When I started writing the book that would eventually become ‘the Sentinel’, I imagined the main character was going to be a private eye who went against the grain by doing good in a country that was entirely bad, and where corruption was not only an art form but also formed part of the Government’s economic policy. The more I thought about it, the more I started to remove the bits labelled ‘good’ from the plot outline. Instead the story grew darker, much darker and drew out of me the tales people in Spain had told me about their experience of living under Dictator Francisco Franco, the man who even Hitler called a ‘Jesuit Swine’.
I never imagined I was going to write the book. But I did. And then I imagined I would send my manuscript to a brilliant agent who would call me up and send me a contract. Reader, it happened. (There was some discussion of why the manuscript was 750 pages long but still...). After that, I hoped I would find a publisher who would be the exact person for my book. Someone who would understand that a brutal secret policemen could have a wicked sense of humour and that a Nazi on the run, a dispirited dwarf, a Drag Queen from the Dominican Republic, a liberal sprinkling of Gypsy fortune tellers and a devout Catholic sidekick all belonged in the same book. And there was Nic Cheetham and HOZ. A magnificently eclectic publishing house with in-house spaniels with their own Twitter feed. I couldn’t have imagined that.

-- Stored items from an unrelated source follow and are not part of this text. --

-- ==== Sys2Proof/Laws/State.lean ====
section
/-!
SUPPORT. What each update of the state leaves alone: for every update one theorem whose parts are one equation per field,
and which of a state's parts the updates of a path change.
-/
namespace Sys2Proof.Machine

@[simp] theorem State.updPath_frame (s : State) (p : Path) (f : PathState → PathState) :
    (s.updPath p f).pending = s.pending ∧ (s.updPath p f).out = s.out ∧ (s.updPath p f).batch = s.batch ∧
    (s.updPath p f).freeCtr = s.freeCtr ∧ (s.updPath p f).upNs = s.upNs ∧ (s.updPath p f).phase = s.phase ∧
    (s.updPath p f).txFc = s.txFc ∧ (s.updPath p f).fcLoaded = s.fcLoaded ∧ (s.updPath p f).cfg = s.cfg ∧
    (s.updPath p f).shadow = s.shadow ∧ (s.updPath p f).custom = s.custom ∧ (s.updPath p f).mst = s.mst ∧
    (s.updPath p f).evt = s.evt ∧ (s.updPath p f).ctl = s.ctl ∧ (s.updPath p f).pmc = s.pmc ∧
    (s.updPath p f).mem = s.mem ∧ (s.updPath p f).pwr = s.pwr ∧ (s.updPath p f).rte = s.rte ∧
    (s.updPath p f).rails = s.rails ∧ (s.updPath p f).cnt = s.cnt ∧ (s.updPath p f).tables = s.tables ∧
    (s.updPath p f).tblShadow = s.tblShadow ∧ (s.updPath p f).hbDrop = s.hbDrop ∧ (s.updPath p f).tru = s.tru ∧
    (s.updPath p f).sch = s.sch ∧ (s.updPath p f).pkt = s.pkt ∧ (s.updPath p f).hsf = s.hsf ∧
    (s.updPath p f).hsl = s.hsl ∧ (s.updPath p f).mon = s.mon := by
  cases p <;> and_intros <;> rfl

@[simp] theorem State.updMstPath_frame (s : State) (p : Path) (f : PathMst → PathMst) :
    (s.updMstPath p f).pending = s.pending ∧ (s.updMstPath p f).out = s.out ∧ (s.updMstPath p f).batch = s.batch ∧
    (s.updMstPath p f).freeCtr = s.freeCtr ∧ (s.updMstPath p f).upNs = s.upNs ∧ (s.updMstPath p f).phase = s.phase ∧
    (s.updMstPath p f).txFc = s.txFc ∧ (s.updMstPath p f).fcLoaded = s.fcLoaded ∧ (s.updMstPath p f).cfg = s.cfg ∧
    (s.updMstPath p f).shadow = s.shadow ∧ (s.updMstPath p f).custom = s.custom ∧ (s.updMstPath p f).evt = s.evt ∧
    (s.updMstPath p f).ctl = s.ctl ∧ (s.updMstPath p f).pmc = s.pmc ∧ (s.updMstPath p f).mem = s.mem ∧
    (s.updMstPath p f).pwr = s.pwr ∧ (s.updMstPath p f).rte = s.rte ∧ (s.updMstPath p f).rails = s.rails ∧
    (s.updMstPath p f).pa = s.pa ∧ (s.updMstPath p f).pb = s.pb ∧ (s.updMstPath p f).cnt = s.cnt ∧
    (s.updMstPath p f).tables = s.tables ∧ (s.updMstPath p f).tblShadow = s.tblShadow ∧
    (s.updMstPath p f).hbDrop = s.hbDrop ∧ (s.updMstPath p f).tru = s.tru ∧ (s.updMstPath p f).sch = s.sch ∧
    (s.updMstPath p f).pkt = s.pkt ∧ (s.updMstPath p f).hsf = s.hsf ∧ (s.updMstPath p f).hsl = s.hsl ∧
    (s.updMstPath p f).mon = s.mon := by
  cases p <;> and_intros <;> rfl
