/-- The words of a descriptor of an operation: slot, lengths and the 16 bytes of words 10 to 13. -/
def descWords (op slot len aad : Nat) (iv : Nat) : List (Nat × Word) :=
  (([op * 2 ^ 24 + slot * 2 ^ 16, 0x77, len, aad, 0, 0x1000, 0, 0x8000, 0, 0x4000, iv, 0, 0, 0] : List Nat).zipIdx).map
    fun x => (x.2, BitVec.ofNat 32 x.1)

/-- Page 3 of an owned part, enabled, with a key of each type in slots 0 to 4 and a descriptor at its head. -/
def tenant (op slot len aad iv : Nat) : State :=
  let s := seeded owned
  let s := (s.setRegI Reg.TRU_PAGE_CTRL 3 1).setRegI Reg.TRU_PAGE_LIMIT_LO 3 0x00100000
  s.updPage 3 fun x => { x with
    keys := [some (1, List.replicate 32 1), some (2, List.replicate 32 2), some (3, List.replicate 32 3),
      some (4, List.replicate 48 4), some (5, List.replicate 64 5), none, none, none]
    sq := (descWords op slot len aad iv).filter fun w => w.2 != 0
    sqTail := 1 }

def tenantDesc (op slot len aad iv : Nat) : Desc := ((tenant op slot len aad iv).page 3).desc 0

/-- The job of that descriptor runs. -/
def jobRuns (op slot len status : Nat) (data : Bytes) (erased : Bool) : State :=
  (tenant op slot len 0 0).updPage 3 fun x => { x with
    sqHead := 1, run := some { (x.desc 0).job 0 status (List.replicate 32 1) with data := data, erased := erased } }

def jobOf (s : State) : Job := ((s.page 3).run).getD ⟨0, 0, 0, false, 0, [], 0, 0, false, [], [], false⟩

def pageSelected (s : State) : State := s.setReg Reg.TRU_PAGE_SEL 3

def bootCommit : OtpCommit := ⟨0, 4, 314, 0, slotWords 314 8 [0xB001 * 2 ^ 48, owned.bootWord], false, false⟩

def firstOwner : OtpCommit := ownerCommit 1 0 (withInput up ownerKey).truInput true

def nextBlob : Bytes := ownerBlob 1 1 ownerKey

def nextOwner : OtpCommit := ownerCommit 2 1 ownerKey false

/-- The start-up test of the random source runs; it has failed twice within the second. -/
def starting (s : State) : State := { s with tru := { s.tru with testing := true } }
def failedTwice : State := { up with tru := { up.tru with rngFails := 2 } }
def tested : State := { up with tru := { up.tru with testing := false } }

/-! ### Packet path and scheduler -/

/-- An engine instruction: its operation, three registers and the immediate. -/
def ins (op d a b imm : Nat) : Word := BitVec.ofNat 32 (op * 2 ^ 26 + d * 2 ^ 22 + a * 2 ^ 18 + b * 2 ^ 14 + imm)

def packet : PktRef := ⟨4, 0, 0, 100, List.replicate 12 2 ++ [8, 0] ++ List.replicate 300 7⟩

def freshPass : Pass := { startPass packet 5 with regs := (List.range 16).map fun i => BitVec.ofNat 32 (0x80000001 * i) }

/-- Engine 2 stands at an instruction, with an `ADD` after it. -/
def engineAt (w : Word) (f : Pass → Pass) : State :=
  { live with rte := { live.rte with program := [(5, w), (6, ins 8 3 4 5 0)] } }.setEngine 2 (some (f freshPass))

def passOf (s : State) : Pass := (s.engine 2).getD freshPass

/-- Port 0 runs as a terminated packet connection; its program address is 5. -/
def packetOn : State :=
  let c := { image with conns := [⟨3, [⟨0, 0, 0⟩, ⟨3, 0, 0⟩]⟩] }
  let s := { live with rte := { live.rte with cfg := c } }.updPort 0 fun x => { x with state := 5, boundQ := [(0, [1, 2]), (3, [3])], boundBytes := 3 }
  { s with tables := [(tblKey portTable 0, 0x80000005)] }

def frame60 : Bytes := List.replicate 12 2 ++ [8, 0] ++ List.replicate 46 7

def passWaits : State := live.setPkt fun k => { k with waiting := [(packet, 5)] }

def flowOp (op : Nat) : State :=
  (live.setPkt fun k => { k with cmd := some op }).setReg Reg.PKT_FLOW_KEY0 0x0A000001

def badResult (op : Nat) : State := (flowOp op).setReg Reg.PKT_FLOW_RES_LO 1

/-- The flow table holds the key of `flowOp`. -/
def flowHeld (op : Nat) : State :=
  let s := ((flowOp op).insertKey (flowOp op).flowKey (storedResult (List.replicate 8 0) false)).1
  s.setPkt fun k => { k with cmd := some op }

def flowLine (s : State) : Line := (s.begin.flowLookup s.flowKey).2.line.getD ⟨0, 0, 0, [], [], 0, 0, false⟩

def learning : State := live.setPkt fun k => { k with learn := [(List.replicate 40 1, List.replicate 8 0)] }

/-- Queue 2 of container 0 of Path A holds two packets, its entry enabled. -/
def queued2 : State :=
  let c := { image with conns := [⟨3, [⟨0, 0, 0⟩, ⟨3, 0, 0⟩]⟩] }
  let s := { live with rte := { live.rte with cfg := c }, tables := [(tblKey queueTable 8, 0x80010400)] }
  s.setSch fun x => { x with
    queues := [(2, { freshQueue with pkts := [⟨frame60, 7, [0]⟩, ⟨frame60, 8, [1]⟩] })], used := 2 }

/-- The words of the cells that they stand in are written. -/
def queuedWritten : State := { queued2 with mem := { queued2.mem with sramMap := [(0, 64)] } }

def queueEmpty : State := { queued2 with sch := State.reset.sch }

def secondIns : Pass := freshPass.next 1
def branched : Pass := { freshPass with pc := 77, cycles := 2 }
def atStart (x : Pass) : Pass := { x with regs := x.regs.set 1 252 }
def deepPass (x : Pass) : Pass := { x with headers := 16 }
def spent (x : Pass) : Pass := { x with cycles := 255 }
/-- The pass of a packet shorter than the window. -/
def shortPass (x : Pass) : Pass := { x with pkt := { x.pkt with frame := frame60 } }
def conflicting (x : Pass) : Pass := { x with conflict := true }

/-- Forty queues wait for the bin that is next. -/
def calendar : State :=
  queued2.setSch fun x => { x with cal := (List.range 40).map fun i => ⟨i, 0, 0⟩ }

/-- Queue 2 is in the bin that is next, but is not yet due: it enters a later one. -/
def calendarLate : State :=
  queued2.setSch fun x => { x with
    queues := [(2, { freshQueue with pkts := [⟨frame60, 7, [0]⟩], elig := 2 ^ 60 })], cal := [⟨2, 2 ^ 60, 0⟩] }

def policerFourier : PolEntry := ⟨true, false, false, 0, 1500, 3⟩
def policerFleam : PolEntry := ⟨true, true, false, 0, 1500, 3⟩
def fullBucket : PolState := ⟨0, 96000, 0, 0, 0⟩

/-! ### Memory die -/

/-- Words 0x200000 and 0x200001 are written; the first holds `7`s. -/
def twoWords : State :=
  { up with mem := { (up.mem.store 0x04000000 (List.replicate 32 7)) with written := [(0x200000, 2)] } }

/-- A patch of the second word waits in the merge buffer. -/
def merging : State :=
  { twoWords with mem := { twoWords.mem with merge := [⟨0x200001, [(3, 9), (4, 8)], false, none⟩] } }

def withScrub (f : ScrubState → ScrubState) : State :=
  { twoWords with mem := { twoWords.mem with scrub := f twoWords.mem.scrub } }

def lateScrub (c : ScrubState) : ScrubState := { c with running := true, pass := 4, pos := 0x200008, late := true }
def scrubbing (c : ScrubState) : ScrubState := { c with running := true, pass := 4, pos := 0, quota := 5 }

def remapEntry (row : Nat) (applied : Bool) : RemapEntry := ⟨3, row, 2, false, applied, applied, applied⟩
def dueEntry : RemapEntry := ⟨3, 9, 4, false, true, true, false⟩

def remapped (l : List RemapEntry) : State := { up with mem := { up.mem with remap := l } }

def unreleasedRepair : State := { remapped [remapEntry 5 true] with tru := { up.tru with ready := false } }

def ledgered : State := { up with mem := { up.mem with ledger := [⟨7, 0⟩, ⟨8, 2⟩] } }

def sramOne (n : Nat) : State := { up with mem := { up.mem with sramUpset := [(sramKey 2 9, n)] } }

def mergeEntry : MergeEntry := ⟨0x200001, [(3, 9), (4, 8)], false, none⟩

/-- The write-back of a scrubbed word waits: of one that has become clean meanwhile, and of one that has not. -/
def writeBack (n : Nat) : State :=
  { twoWords with mem := { twoWords.mem with
    merge := [⟨0x200001, [], false, some 4⟩], upset := if n = 0 then [] else [(0x200001, n)] } }

def wroteBack : MergeEntry := ⟨0x200001, [], false, some 4⟩

/-- The eight words of a burst are written, the fourth with one bit in error. -/
def eightWords : State :=
  { twoWords with mem := { twoWords.mem with
    written := [(0x200000, 8)], upset := [(0x200003, 1)], scrub := scrubbing twoWords.mem.scrub } }

def sramWrote : State := { up with mem := { up.mem with sramMap := [(0, 64)] } }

I imagined the book would sell a few copies but never that it would be nominated for a prestigious award like the Steel Dagger. I’m not complaining: it’s fantastic that life can still throw up some surprises. It has been such a fantastic year since the book came out, just to get the accolade of being shortlisted at all is such a huge honour. I never imagined that all those years ago as I stared at my Argos typewriter through a haze of Algerian red.